From: Dave Chinner <david@fromorbit.com>
To: Mark Tinguely <tinguely@sgi.com>
Cc: Ben Myers <bpm@sgi.com>, xfs@oss.sgi.com
Subject: Re: [PATCH] xfs: shutdown xfs_sync_worker before the log
Date: Tue, 12 Jun 2012 09:36:18 +1000 [thread overview]
Message-ID: <20120611233618.GD22848@dastard> (raw)
In-Reply-To: <4FD65F00.1010309@sgi.com>
On Mon, Jun 11, 2012 at 04:11:28PM -0500, Mark Tinguely wrote:
> On 06/11/12 15:45, Ben Myers wrote:
> ...
>
> >That sounds pretty good. In particular, I think that making the start
> >and stop of the workqueues correct should be the high priority. I'm not
> >as concerned about the accuracy of the names, or cleaning up xfs_sync.c
> >and xfs_iget.c, but cleanups are worth doing too.
> >
> >I hit a crash related to the xfslogd workqueue awhile back. Mark has
> >taken it up, so there might be a little coordination to do with him.
> >
> >Regards,
> > Ben
>
> To not leave a teaser out there:
>
> PID: 25879 TASK: ffff88012ac20340 CPU: 3 COMMAND: "kworker/3:3"
> #0 [ffff8801a72af920] machine_kexec at ffffffff810244e9
> #1 [ffff8801a72af990] crash_kexec at ffffffff8108d053
> #2 [ffff8801a72afa60] oops_end at ffffffff813ad1b8
> #3 [ffff8801a72afa90] no_context at ffffffff8102bd48
> #4 [ffff8801a72afae0] __bad_area_nosemaphore at ffffffff8102c04d
> #5 [ffff8801a72afb30] bad_area_nosemaphore at ffffffff8102c12e
> #6 [ffff8801a72afb40] do_page_fault at ffffffff813afaee
> #7 [ffff8801a72afc50] page_fault at ffffffff813ac635
> [exception RIP: xlog_assign_tail_lsn_locked+72]

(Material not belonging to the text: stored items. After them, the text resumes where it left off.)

-- ==== Sys2Proof/Tests/Slice0.lean ====
section
/-! SUPPORT. Tests of single commands against the manual's own figures, refusals of the WellFormed check, and for every
statement with hypotheses a state that meets them. Each theorem's comment names the rule or the worked example its
figures come from. -/
namespace Sys2Proof.Tests

open Sys2Proof Sys2Proof.Machine

/-! ## Helpers -/

/-- The state a command leaves. -/
def after (c : Instr) (s : State) : State :=
  match exec c s with
  | .next t => t
  | _ => s

/-- The bytes of a field written by the host. -/
def wr (a v w : Nat) : HostWrites :=
  (List.range w).map (fun i => (BitVec.ofNat 64 (a + i), BitVec.ofNat 8 (v / 256 ^ i)))

/-- A booth header at address 0 as 12.2 lays it out: one area from address 0, eight slots at 0x8000, the booth sheet at
0x1000, the key sheet at 0x2000, and screen 0 in ring 1 at 48 000 Hz with its sheet at 0x4000; safe pattern 0x08 and
emergency pattern 0x88 on screen 0. -/
def headerWrites : HostWrites :=
  wr 0 0x4854423034344C50 8 ++ wr 8 1 2 ++ wr 10 1 1 ++ wr 12 8 2 ++ wr 17 1 1 ++ wr 24 0x8000 8 ++ wr 33 1 1 ++
    wr 40 0x1000 8 ++ wr 56 0x2000 8 ++ wr 64 1 1 ++ wr 65 1 1 ++ wr 68 48000 4 ++ wr 73 1 1 ++ wr 80 0x4000 8 ++
    wr 192 0x08 1 ++ wr 196 0x88 1 ++ wr 264 0x10000 8 ++ wr 272 15 1

/-- The header those bytes spell, where the booth base is 0. -/
def hdr : Header :=
  let off : ScreenEntry := ⟨false, .r0, 0, ⟨0, .r0, 0⟩⟩
  { areas := [⟨0, 0x10000, true, true, true, true⟩], slotCount := 8, pool := ⟨0, .r1, 0x8000⟩
    boothSheet := ⟨0, .r1, 0x1000⟩, keySheet := ⟨0, .r0, 0x2000⟩
    screens := ⟨⟨true, .r1, 48000, ⟨0, .r1, 0x4000⟩⟩, off, off, off⟩ }

/-- A new request word. -/
def req : RequestWord := ⟨7, 7⟩

/-- A card whose engine works under that header, with a screen 0 and the rest as at power-on. -/
def card (e : EngineState) (x : Screen) : Card :=
  { engine := e, header := some hdr, screens := ⟨x, {}, {}, {}⟩, slots := List.replicate 8 {} }

/-- The machine with that card and every scanned sheet seeded. -/
def machine (c : Card) : State :=
  { card := c, scan := { screens := ⟨{ seeded := true }, {}, {}, {}⟩, booth := { seeded := true }
                         key := { seeded := true } } }

/-- A RUNNING engine with a sequencer on screen 0 and its link UP. -/
def playing (q : Sequencer) : State := machine (card .running { seq := q, port := { link := .up } })

/-- A show list of an INTERVAL of 10 s and one of 5 s. -/
def intervals : List Entry :=
  [{ kind := .interval 10, condition := .always, cues := [], status := .armed },
   { kind := .interval 5, condition := .always, cues := [], status := .armed }]

/-- A sequencer in its first interval with the second armed. -/
def inInterval (st : ScreenState) : Sequencer :=
  { state := st, current := some 0, armed := some 1, settled := true, started := true, position := some ⟨0, 3⟩
    loadNumber := some 5, list := intervals, nextLook := 2 }

/-- A title of two reels of 10 and 20 frames at 24 frames per second, unsealed. -/
def film : Title :=
  let reel := fun (d : Nat) (p s : U32) => (⟨d, [⟨.picture, p, false⟩, ⟨.sound 48000 2, s, false⟩]⟩ : Reel)
  ⟨0x51A7, 24, false, [reel 10 101 102, reel 20 201 202]⟩

/-- A sequencer in that title, at frame 4 of reel 0. -/
def inFilm (st : ScreenState) : Sequencer :=
  { state := st, current := some 0, settled := true, started := true, position := some ⟨0, 4⟩, loadNumber := some 5
    titles := [film], list := [{ kind := .title 0, condition := .always, cues := [], status := .armed }] }

/-- A reference to a frame of reel 0 in slot 0. -/
def unitRef (frame : Nat) : Ref :=
  { slot := 0, gen := 1, offset := 64, length := 12, check := 0, frame := frame, reel := 0, entry := 0 }

/-- A transfer in flight. -/
def sending (k : TransferKind) (f : Option Presented) : Transfer :=
  { kind := k, count := 812, frame := f, segments := [.header .i0 812 k f 0, .overlay []] }

/-- A permit in a place of the table. -/
def permit (id : U32) (st : PermitState) (users : Nat) : Permit :=
  ⟨id, 0x51A7, 1, 0, 1000, 0, 900, [⟨103, 9⟩], st, 0, users, users, 0⟩

/-- A showing record of screen 0's entry 0. -/
def record (n : U32) (st : RecordState) : ShowingRecord :=
  { number := n, screen := .i0, load := 5, entry := 0, title := 0x51A7, permit := none, state := st, total := 30
    needed := 27 }

/-! ## The check of a command's operands (WellFormed): each refusal -/

theorem test_wf_refuses_permit_place : Instr.wf (.powerOn true [(32, permit 1 .active 0)] []) = false := by decide
theorem test_wf_refuses_permit_field :
    Instr.wf (.powerOn true [(0, { permit 1 .active 0 with counted := 4294967296 })] []) = false := by decide
theorem test_wf_refuses_record_place : Instr.wf (.powerOn true [] [(16, record 1 .closed)]) = false := by decide
theorem test_wf_refuses_record_field :
    Instr.wf (.powerOn true [] [(0, { record 1 .closed with entry := 256 })]) = false := by decide
theorem test_wf_refuses_known_code : Instr.wf (.unknownRequest (.screen .i0) req 14) = false := by decide
theorem test_wf_refuses_short_block : Instr.wf (.permitAdd req []) = false := by decide
theorem test_wf_refuses_notice_of_other_sheet : Instr.wf (.noticeWriteEnd .key .fault) = false := by decide
theorem test_wf_refuses_failure_of_other_sheet : Instr.wf (.busAccessFailure (.noticeWrite .booth .fault)) = false := by
  decide
theorem test_wf_accepts_last_place :
    Instr.wf (.powerOn true [(31, permit 1 .active 0)] [(15, record 1 .closed)]) = true := by decide

/-! ## Figures of the manual -/

/-- R1: the check value of the nine ASCII digits 1 to 9 is 0xCBF43926. -/
theorem test_check_value :
    checkValue [0x31, 0x32, 0x33, 0x34, 0x35, 0x36, 0x37, 0x38, 0x39] = 0xCBF43926#32 := by decide +kernel

/-- 1.6: preroll 60 and recovery 50 are held as 48, show level 20 000 as 16384, and HOLD for MIX_CLIP as TALLY; flags 0,
1 and 5 are set. -/
theorem test_settings_of_section_1_6 :
    settingsOf (([60, 50, 20, 0, 0, 2] ++ leBytes 20000 2 ++ leBytes 480 2 ++ [3, 3, 3, 2, 1, 3] : List Byte)) =
      ({ preroll := 48, recovery := 48, starvation := 20, overlay := some .i0, captions := 2, level := 16384
         lipsync := 480 }, 0b000100011) := by decide +kernel

/-- 6.8: cue A, in 100, out 160, fade-in 4, shows at opacity 51 at frame 100. -/
theorem test_opacity_of_section_6_8 :
    TextCue.opacity ⟨1, 100, 160, 4, 4, .top, .i0, 0, []⟩ 100 = 51 := by decide

/-- R7 and 1.6: with reels of 20 000, 21 000 and 19 500 frames, the cue END − 1200 belongs at reel 2, frame 18 300. -/
theorem test_end_cue_of_section_1_6 :
    RawCue.resolve ⟨2, 1, 1200, 3, 0⟩ [20000, 21000, 19500] = some ⟨2, 18300, 1, 3, 0⟩ := by decide +kernel

/-- R149: 900 per mille of 60 500 frames needs 54 450; 999 of 1 frame needs 1. -/
theorem test_needed_frames : neededFrames 60500 900 = 54450 ∧ neededFrames 1 999 = 1 := by decide

/-- 4.8: of permits 7001, used up, and 7003, not yet open, screen 1 is refused ALLOWANCE_SPENT, naming 7001. -/
theorem test_permit_choice_of_section_4_8 :
    let keys : List PermitKey := [⟨101, 0⟩, ⟨102, 0⟩]
    let t : Title := ⟨0x51A7, 24, true, [⟨10, [⟨.picture, 101, true⟩, ⟨.sound 48000 12, 102, true⟩]⟩]⟩
    let u : PermitUnit := { clock := 100, clockSet := true, table := [
      (0, ⟨7001, 0x51A7, 6, 0, 1000, 3, 900, keys, .active, 2, 1, 1, 0⟩),
      (4, ⟨7003, 0x51A7, 2, 500, 1000, 0, 900, keys, .active, 0, 0, 0, 0⟩)] }
    (match u.choose .i1 t with | .error f => some (f.reason, f.permit) | .ok _ => none) =
      some (.allowanceSpent, some 7001) := by decide +kernel

/-- 12.2, R171: a header written byte by byte passes every check and reads as it should. -/
theorem test_header_bytes :
    startCheck ((Mem.hostStore [] headerWrites).readBytes 0 768) = none ∧
      headerOf ((Mem.hostStore [] headerWrites).readBytes 0 768) = hdr := by decide +kernel

/-- R102, R105: a sum of 1.5 samples rounds away from zero, and one above the largest sample is held there. -/
theorem test_rounding : roundHalfAway (-24576) 16384 = -2 ∧ saturate 8388608 = (8388607, true) := by decide

/-! ## Single commands -/

/-- R169: IDENT reads part code 0x0440 and revision 1, and ignores a write. -/
theorem test_ident_ignores_write :
    (after (.ignoredRegisterWrite .ident 5) State.reset).readRegister .ident = 0x10440 := by decide +kernel

/-- R169: bits 5 to 0 of BOOTH BASE read as 0, and a write of byte 1 alone keeps the rest. -/
theorem test_booth_base_part_write :
    (after (.boothBaseWrite 0xFFFF 2) State.reset).readRegister .boothBase = 0xFF00 ∧
      (after (.boothBaseWrite 0xFF 1) State.reset).readRegister .boothBase = 0xC0 := by decide +kernel

/-- R182: enabling a cause that is set asserts the line; reading it clears it. -/
theorem test_attention_line :
    let s : State := { window := { attention := 0b010000 } }
    s.window.line = false ∧ (after (.attentionEnablesWrite 0b010000) s).window.line = true ∧
      (after (.attentionRead 0xFF) s).window.attention = 0 := by decide +kernel

/-- R170: setting the run request starts the engine, which runs when its checks have passed. -/
theorem test_start : (after (.startChecksDone []) (after (.runRequestSet none headerWrites) State.reset)).card.engine =
    .running := by decide +kernel

/-- R144: the emergency pattern is on the outputs and stays there through an engine reset (R147). -/
theorem test_emergency_outlasts_reset :
    let s := after (.runRequestSet none headerWrites) State.reset
    let t := after (.engineReset false none) (after (.boothTick 0 ⟨true, []⟩ []) s)
    t.card.auto.outputs.q0 = 0x88 ∧ t.card.auto.latch = true := by decide +kernel

/-- R36, R185: HOLD in RUNNING is answered DONE, result 1, and the answered number stands last in the answer word. -/
theorem test_hold_answer_word :
    let t := after (.hold .i0 req .requestFirst) (playing (inInterval .running))
    (t.card.scr .i0).seq.state = .held .operator ∧ t.mem.field 0x6240 2 = 1 ∧ t.mem.field 0x625C 4 = 7 := by
  decide +kernel

/-- R181, 12.9: the notice place of STATE_CHANGE gets its opening copy and detail, state 5, kind 1, entry 0, load 5. -/
theorem test_state_change_place :
    let t := after (.hold .i0 req .requestFirst) (playing (inInterval .running))
    t.mem.readBytes 0x62C0 12 = [1, 0, 0, 0, 5, 1, 0, 0, 5, 0, 0, 0] := by decide +kernel

/-- R41: REEL_JUMP 1 leaves a RUNNING screen STARVED(REPOSITION) at reel 1 frame 0. -/
theorem test_reel_jump :
    let q := ((after (.reelJump .i0 req 1) (playing (inFilm .running))).card.scr .i0).seq
    q.state = .starved .reposition ∧ q.position = some ⟨1, 0⟩ := by decide +kernel

/-- R24, R35: the completion of an entry's last frame makes the armed entry current at its first frame. -/
theorem test_interval_ends :
    let s := playing { inInterval .running with position := some ⟨0, 239⟩, inProgress := true }
    let q := ((after (.frameBoundary .i0) s).card.scr .i0).seq
    q.current = some 1 ∧ q.position = some ⟨0, 0⟩ ∧ q.inProgress = true := by decide +kernel

/-- R80: a clock 600 s away takes the new time, one 601 s away does not. -/
theorem test_clock_step :
    let s := machine { card .running {} with permits := { clock := 1000, clockSet := true } }
    (after (.clockSet req 400) s).card.permits.clock = 400 ∧
      (after (.clockSet req 1601) s).card.permits.clock = 1000 := by decide +kernel

/-- 7.7: the frame with count 812 is delivered by TAKEN 812; TAKEN 813 is discarded. -/
theorem test_taken_of_section_7_7 :
    let s := machine (card .running { port := { link := .up, delivered := 20500
                                                transfer := some (sending .picture (some ⟨0, 1, 500, true⟩)) } })
    ((after (.projectorTaken .i0 812) s).card.scr .i0).port.delivered = 20501 ∧
      ((after (.projectorTaken .i0 813) s).card.scr .i0).port.delivered = 20500 := by decide +kernel

/-- R105: the master moves one step towards its target, and stops at it. -/
theorem test_master_steps :
    let s := machine (card .running { seq := { state := .running }
                                      sound := { level := 16384, target := 16384, master := 16300, step := 171 } })
    ((after (.linkSamplePeriod .i0) s).card.scr .i0).sound.master = 16384 := by decide +kernel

> RIP: ffffffffa040da68 RSP: ffff8801a72afd00 RFLAGS: 00010246
> RAX: 0000000000000000 RBX: 0000000000000000 RCX: dead000000200200
> RDX: ffff88013b32d550 RSI: dead000000100100 RDI: ffff88013b32d550
> RBP: ffff8801a72afd10 R8: ffff8801a72ae000 R9: 0000000000000000
> R10: 0000000000000000 R11: 0000000000000000 R12: ffff88013b32d568
> R13: 0000000000000001 R14: ffff8801a72afd90 R15: ffff88013b32d540
> ORIG_RAX: ffffffffffffffff CS: 0010 SS: 0018
> #8 [ffff8801a72afd18] xfs_trans_ail_delete_bulk at ffffffffa0414b2a [xfs]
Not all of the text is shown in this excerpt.